### Dataset
****************************************
theorem State.storeWord_keeps {s0 s : State} (h : Keeps s0 s) (x1 x2 x3) : Keeps s0 (State.storeWord s x1 x2 x3) := by
  simp only [State.storeWord]
  repeat' first
    | (with_reducible first | exact h | assumption | apply State.fieldWrite_keeps | apply Keeps.foldl) | intro u _ hu
    | split

theorem State.freeLog_keeps {s0 s : State} (h : Keeps s0 s) : Keeps s0 (State.freeLog s).2 := by
  simp only [State.freeLog]
  repeat' (with_reducible first | exact h | apply State.freeList_keeps)

theorem State.freeImage_keeps {s0 s : State} (h : Keeps s0 s) : Keeps s0 (State.freeImage s).2 := by
  simp only [State.freeImage]
  repeat' first
    | (with_reducible first | exact h | apply State.freeList_keeps | apply State.freeBit_keeps) | split

theorem after_keeps {s0 s : State} (h : Keeps s0 s) (x0) (h0 : ∀ t, x0 = .next t → Keeps s0 t) : Keeps s0 (after x0 s) := by
  simp only [after]
  split
  · exact h0 _ rfl
  · exact h

theorem State.intRearm_keeps {s0 s : State} (h : Keeps s0 s) (x1) : Keeps s0 (State.intRearm s x1) := by
  simp only [State.intRearm]
  repeat' first
    | (with_reducible first | exact h | apply State.msix_keeps) | split

/-- Every operation of a table of operations keeps what `Keeps` names. -/
def OpsOk (s0 s : State) (l : List (Nat × (State → Host.Outcome State Fault Refusal))) : Prop :=
  ∀ e ∈ l, ∀ t, e.2 s = .next t → Keeps s0 t
theorem OpsOk.nil (s0 s : State) : OpsOk s0 s [] := fun _ h => absurd h List.not_mem_nil
theorem OpsOk.cons {s0 s : State} {n : Nat} {f : State → Host.Outcome State Fault Refusal} {l}
    (h : ∀ t, f s = .next t → Keeps s0 t) (hl : OpsOk s0 s l) : OpsOk s0 s ((n, f) :: l) := by
  intro e he; rcases List.mem_cons.1 he with rfl | he
  · exact h
  · exact hl e he
theorem tget_mem {α : Type} {t : Tbl α} {k : Nat} {x : α} (h : tget t k = some x) : (k, x) ∈ t := by
  induction t with
  | nil => simp [tget] at h
  | cons e t ih =>
    obtain ⟨j, y⟩ := e
    simp only [tget] at h
    split at h
    · simp_all
    · exact List.mem_cons_of_mem _ (ih h)
theorem byOp_keeps {s0 s : State} (h : Keeps s0 s) (x0 x1) (h1 : OpsOk s0 s x1) : Keeps s0 (byOp x0 x1 s) := by
  simp only [byOp]
  split
  · exact after_keeps h _ (h1 _ (tget_mem (by assumption)))
  · exact h

/-- Every hook of a page keeps what `Keeps` names. -/
def HooksOk (s0 s : State) (l : List Hook) : Prop := ∀ e ∈ l, ∀ p, Keeps s0 (e.2 p s)
theorem HooksOk.nil (s0 s : State) : HooksOk s0 s [] := fun _ h => absurd h List.not_mem_nil
theorem HooksOk.cons {s0 s : State} {n : Fld} {f : Nat → State → State} {l}
    (h : ∀ p, Keeps s0 (f p s)) (hl : HooksOk s0 s l) : HooksOk s0 s ((n, f) :: l) := by
  intro e he; rcases List.mem_cons.1 he with rfl | he
  · exact h
  · exact hl e he
theorem HooksOk.append {s0 s : State} {l k : List Hook} (hl : HooksOk s0 s l) (hk : HooksOk s0 s k) : HooksOk s0 s (l ++ k) := by
  intro e he; rcases List.mem_append.1 he with he | he
  · exact hl e he
  · exact hk e he
theorem hookAt_keeps {s0 s : State} {l : List Hook} (hl : HooksOk s0 s l) (off : Nat) : ∀ f, hookAt off l = some f → Keeps s0 (f s) := by
  induction l with
  | nil => intro f h; simp [hookAt] at h
  | cons e t ih =>
    intro f h
    simp only [hookAt] at h
    split at h
    · simp only [Option.some.injEq] at h; subst h; exact hl e (by simp) _
    · exact ih (fun e he => hl e (by simp [he])) f h
theorem hooksInfra_keeps {s0 s : State} (h : Keeps s0 s) (x1 x2) : HooksOk s0 s (hooksInfra (x1) (x2)) := by
  simp only [hooksInfra]
  repeat' first
    | with_reducible exact h | exact HooksOk.nil _ _ | exact OpsOk.nil _ _
    | (with_reducible first
         | refine HooksOk.cons ?_ ?_ | refine OpsOk.cons ?_ ?_ | apply byOp_keeps | apply State.put_keeps
         | apply State.strobe_keeps | apply State.synceWrite_keeps | refine execTaqCancel_keeps ?_ _ _
         | refine execTaqPost_keeps ?_ _ | refine execTaqRead_keeps ?_ _ _ | apply State.domWrite_keeps
         | apply State.thermCfgWrite_keeps | apply State.warmCmd_keeps | apply State.bandRetrain_keeps
         | apply State.storeWord_keeps)
    | split | intro _

theorem hooksMgmt_keeps {s0 s : State} (h : Keeps s0 s) (x1 x2 x3 x4) : HooksOk s0 s (hooksMgmt (x1) (x2) (x3) (x4)) := by
  simp only [hooksMgmt]
  repeat' first
    | (with_reducible first | exact h | assumption) | exact HooksOk.nil _ _ | exact OpsOk.nil _ _
    | (with_reducible first
         | refine HooksOk.cons ?_ ?_ | refine OpsOk.cons ?_ ?_ | apply byOp_keeps | apply after_keeps
         | apply State.wr_keeps | apply State.put_keeps | apply State.gate_keeps
         | refine execMscSaInvalidate_keeps ?_ _ _ | apply State.txFirWrite_keeps | apply State.portApply_keeps
         | apply State.secCtlWrite_keeps | refine execMscSaWrite_keeps ?_ _ _ | apply State.macCtlWrite_keeps
         | apply State.pnThrWrite_keeps | refine execMscSaRead_keeps ?_ _ _ | apply State.tsPop_keeps
         | apply State.preemptWrite_keeps | apply State.laneMapWrite_keeps | apply State.mmCommand_keeps
         | refine execMmRead_keeps ?_ _ _ _ | apply State.cageCtlWrite_keeps | refine execMmWrite_keeps ?_ _ _ _
         | refine execMmAbort_keeps ?_ _ _ | apply State.csbCtlWrite_keeps | apply State.protEval_keeps
         | apply State.otnTrigger_keeps | apply State.protCommand_keeps | apply State.flexeTrigger_keeps
         | apply State.pmLatch_keeps | apply State.laneCtlWrite_keeps | apply State.lfuCfgWrite_keeps
         | refine execBonSelectWin_keeps ?_ _ | refine execBonCfgTap_keeps ?_ _ | refine execBonCfgReport_keeps ?_ _
         | refine execBonSeal_keeps ?_ _ | refine execBonReportNow_keeps ?_ _ | refine execSpRestartStandby_keeps ?_ _
         | refine execSpHeartbeat_keeps ?_ _ | apply State.gpioWrite_keeps | refine execSpSwitchover_keeps ?_ _
         | apply State.fanDutyWrite_keeps | apply State.fanCfgWrite_keeps | refine execSecUnlock_keeps ?_ _
         | refine execFwArm_keeps ?_ _ _ | refine execSecChallenge_keeps ?_ _ | refine execFwReject_keeps ?_ _
         | refine execSvnAdvance_keeps ?_ _ _ | refine execFwDisarm_keeps ?_ _ | refine execFwStageConfig_keeps ?_ _ _
         | refine execFwVerify_keeps ?_ _ _ _ | refine execSecQuote_keeps ?_ _ | refine execFwActivateNow_keeps ?_ _
         | refine execFwuAbort_keeps ?_ _ | refine execFwStage_keeps ?_ _ _ _ | refine execFlashRead_keeps ?_ _ _
         | refine execTraceAbort_keeps ?_ _ | refine execTraceClear_keeps ?_ _ | refine execLogDump_keeps ?_ _ _
         | refine execTraceDump_keeps ?_ _ _ | refine execLogAbort_keeps ?_ _ | refine execLogAppend_keeps ?_ _
         | refine execSpTakeoverDone_keeps ?_ _ | apply State.freeBit_keeps | apply State.storeWord_keeps)
    | split | intro _ | with_reducible refine Keeps.lit rfl rfl rfl rfl rfl rfl ?_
****************************************
### About this exercise
Scan the entries above for the string "hooksMgmt" and copy each line that contains it.

### Completed task
theorem hooksMgmt_keeps {s0 s : State} (h : Keeps s0 s) (x1 x2 x3 x4) : HooksOk s0 s (hooksMgmt (x1) (x2) (x3) (x4)) := by
  simp only [hooksMgmt]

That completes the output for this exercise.